Records from a dataset:

/-- What follows a swap sets SWAPPED and counts it. -/
theorem swapCounted_lasting (u : State) (p : Nat) : ((((u.bumpPort p Pc.shutterSwaps).shutCause p 0).shutRefresh p).shut p).lasting =
    { (u.shut p).lasting with cause := (u.shut p).lasting.cause.setBit 0 true } := by
  have hbump : (u.bumpPort p Pc.shutterSwaps).shut p = u.shut p := shut_of_shutters (bumpRow_shutters ..) p
  rw [shutRefresh_lasting, shutCause_shut, hbump]
  rfl

theorem swapCounted_ctr (u : State) (p : Nat) : (((u.bumpPort p Pc.shutterSwaps).shutCause p 0).shutRefresh p).ctr (0x1800 + p) Pc.shutterSwaps =
    u.ctr (0x1800 + p) Pc.shutterSwaps + 1 := by
  have href : (((u.bumpPort p Pc.shutterSwaps).shutCause p 0).shutRefresh p).ctr (0x1800 + p) Pc.shutterSwaps =
      ((u.bumpPort p Pc.shutterSwaps).shutCause p 0).ctr (0x1800 + p) Pc.shutterSwaps := by
    unfold ctr
    rw [shutRefresh_ctrs]
  rw [href, shutCause_ctr _ _ _ (by decide) (by decide) (by decide)]
  exact ctr_bumpPort_one u p _

theorem heldAsked_ctr (u : State) (p : Nat) (w : Swap) (given : Option Nat) :
    (u.heldAsked p w given).ctr (0x1800 + p) Pc.shutterSwaps = u.ctr (0x1800 + p) Pc.shutterSwaps := by
  unfold heldAsked
  split
  · exact tellSwap_ctr _ _ _ (by decide) (by decide) (by decide) (by decide)
  · rfl

/-- What a held CONFIG_CHANGE leaves of the function: the next swap, and no extension of the cycle before it. -/
theorem heldAsked_lasting (u : State) (p : Nat) (w : Swap) (given : Option Nat) (hh : w.held = true) :
    ∃ w', ((u.heldAsked p w given).shut p).lasting = { (u.shut p).lasting with
        pend := some w', given := none, oper := (u.shut p).lasting.oper.map fun l => { l with lastCycle := none } } ∧
      (given = none → w' = u.newSwap p w.tc (if (u.shut p).lasting.st = .opened then (u.shut p).lasting.oper else none)) := by
  obtain ⟨w', hreq, hnew⟩ := requestSwap_shut u p w.tc given
  refine ⟨w', ?_, hnew⟩
  rw [heldAsked, if_pos hh, tellSwap_shut, hreq]
  rfl

/-- What a swap leaves of the function: the entering list in force, and the swap that was held asked for. -/
theorem makeSwap_lasting (hw : (s.shut p).pend = some w) (hl : w.latched = some l) :
    ∃ o pend given, ((s.makeSwap p).shut p).lasting = Shutter.lasting { s.shut p with
        st := if (s.shut p).st = .opening then .opened else (s.shut p).st
        oper := some o, pend, given, changeTime := w.tc, digestFrom := none, cause := (s.shut p).cause.setBit 0 true } ∧
      (o = s.enteringList p w l ∨ o = { s.enteringList p w l with lastCycle := none }) ∧ (w.held = false → pend = none) ∧
      (w.held = true → (s.shut p).given = none → (s.shut p).st = .opening ∨ (s.shut p).st = .opened →
        pend = some (s.newSwap p w.tc (some o))) := by
  have hmade := swapMade_lasting s p w (s.enteringList p w l)
  rw [makeSwap_eq hw hl, swapCounted_lasting]
  cases hh : w.held with
  | false =>
    rw [heldAsked, if_neg (by simp [hh]), hmade]
    exact ⟨_, _, _, rfl, .inl rfl, fun _ => rfl, nofun⟩
  | true =>
    obtain ⟨w', hasked, hnew⟩ := heldAsked_lasting (s.swapMade p w (s.enteringList p w l)) p w (s.shut p).given hh
    rw [hasked, hmade]
    refine ⟨_, _, _, rfl, .inr rfl, nofun, fun _ hgiven hst => ?_⟩
    have hadm : (s.swapMade p w (s.enteringList p w l)).AdminAs s p := fun _ _ _ => rfl
    rw [hnew hgiven, newSwap_congr hadm, hmade]
    rcases hst with hst | hst <;> simp only [Shutter.lasting, hst] <;> rfl

theorem makeSwap_ctr (hw : (s.shut p).pend = some w) (hl : w.latched = some l) :
    (s.makeSwap p).ctr (0x1800 + p) Pc.shutterSwaps = s.ctr (0x1800 + p) Pc.shutterSwaps + 1 := by
  rw [makeSwap_eq hw hl, swapCounted_ctr, heldAsked_ctr]
  rfl

theorem execShutterSwap_swaps (dt : Nat) (hw : (s.shut p).pend = some w) (hq : s.queueRuns (p / 64) = true)
    (ht : w.tc ≤ (s.elapse dt).devTime) : execShutterSwap dt p s = .next ((s.elapse dt).makeSwap p) := by
  unfold execShutterSwap
  simp only [elapse_shut, hw]
  exact if_pos (by simp [hq, ht, elapse_queueRuns])

end

/-! ### GATE_ENABLE and CONFIG_CHANGE (R334, R335, R339) -/

section
variable {s : State} {dt p : Nat} {m : Master} {w : Swap} {q : State → Prop}

theorem openShutter_dict (s : State) (p : Nat) (fwd : Option Nat) : (s.openShutter p fwd).dict = s.dict := by
  unfold openShutter requestSwap
  rw [setShut_dict, setShut_dict, shutParams, setShut_dict]

theorem openShutter_opens (s : State) (p : Nat) : ((s.openShutter p none).shut p).st = .opening ∧
    ((s.openShutter p none).shut p).pend = some (s.newSwap p s.devTime none) := by
  unfold openShutter
  extract_lets u
  obtain ⟨w, h, hnew⟩ := requestSwap_shut (u.setShut p { u.shut p with
    st := .opening, oper := none, realign := none, reopen := false, cycle := 0, entry := 0 }) p u.devTime none
  have hadm : State.AdminAs (u.setShut p { u.shut p with
    st := .opening, oper := none, realign := none, reopen := false, cycle := 0, entry := 0 }) s p := fun _ _ _ => rfl
  rw [h, hnew rfl, newSwap_congr hadm, shut_setShut]
  exact ⟨rfl, rfl⟩

/-- The state in which the GATE_ENABLE object holds `b`. -/
def State.gateSet (s : State) (p : Nat) (b : Bool) : State := s.setReg (0x1400 + p) 1 (Word.ofBool b)

theorem gateSet_shut (s : State) (p : Nat) (b : Bool) : (s.gateSet p b).shut p = s.shut p := shut_of_shutters (setReg_shutters ..) p

theorem gateSet_clp (s : State) (p : Nat) (b : Bool) (c : Nat) : (s.gateSet p b).clp c = s.clp c := by
  unfold clp gateSet
  rw [setReg_clusterPower]

theorem gateSet_dict (s : State) (p : Nat) (b : Bool) : (s.gateSet p b).dict = s.dict := setReg_dict ..

theorem gateSet_devTime (s : State) (p : Nat) (b : Bool) : (s.gateSet p b).devTime = s.devTime := by
  rw [devTime, gateSet, setReg_time, devTime]

/-- GATE_ENABLE is no admin value. -/
theorem gateSet_adminAs (s : State) (p : Nat) (b : Bool) : (s.gateSet p b).AdminAs s p := fun u h5 _ =>
  SMap.get_set_ne _ (by unfold slotKey; omega)

theorem landGateEnable_closed (fwd : Option Nat) (hst : (s.shut p).st = .closed) (hcl : (s.clp (p / 64)).st = .opened) :
    s.landGateEnable p true fwd = (s.gateSet p true).openShutter p fwd := by
  have hst' : ((s.gateSet p true).shut p).st = .closed := (gateSet_shut ..).symm ▸ hst
  unfold landGateEnable
  rw [← gateSet]
  simp only [hst']
  exact if_pos ((gateSet_clp ..).symm ▸ hcl)

theorem landGateEnable_opening (hst : (s.shut p).st = .opening) :
    s.landGateEnable p false none = (s.gateSet p false).closeShutter p true := by
  have hst' : ((s.gateSet p false).shut p).st = .opening := (gateSet_shut ..).symm ▸ hst
  unfold landGateEnable
  rw [← gateSet]
  simp only [hst']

[Task goal]
Without changing anything, quote the lines from the top of the data to the line that contains "theorem heldAsked_ctr (u", including that line.

[Written answer]
/-- What follows a swap sets SWAPPED and counts it. -/
theorem swapCounted_lasting (u : State) (p : Nat) : ((((u.bumpPort p Pc.shutterSwaps).shutCause p 0).shutRefresh p).shut p).lasting =
    { (u.shut p).lasting with cause := (u.shut p).lasting.cause.setBit 0 true } := by
  have hbump : (u.bumpPort p Pc.shutterSwaps).shut p = u.shut p := shut_of_shutters (bumpRow_shutters ..) p
  rw [shutRefresh_lasting, shutCause_shut, hbump]
  rfl

theorem swapCounted_ctr (u : State) (p : Nat) : (((u.bumpPort p Pc.shutterSwaps).shutCause p 0).shutRefresh p).ctr (0x1800 + p) Pc.shutterSwaps =
    u.ctr (0x1800 + p) Pc.shutterSwaps + 1 := by
  have href : (((u.bumpPort p Pc.shutterSwaps).shutCause p 0).shutRefresh p).ctr (0x1800 + p) Pc.shutterSwaps =
      ((u.bumpPort p Pc.shutterSwaps).shutCause p 0).ctr (0x1800 + p) Pc.shutterSwaps := by
    unfold ctr
    rw [shutRefresh_ctrs]
  rw [href, shutCause_ctr _ _ _ (by decide) (by decide) (by decide)]
  exact ctr_bumpPort_one u p _

theorem heldAsked_ctr (u : State) (p : Nat) (w : Swap) (given : Option Nat) :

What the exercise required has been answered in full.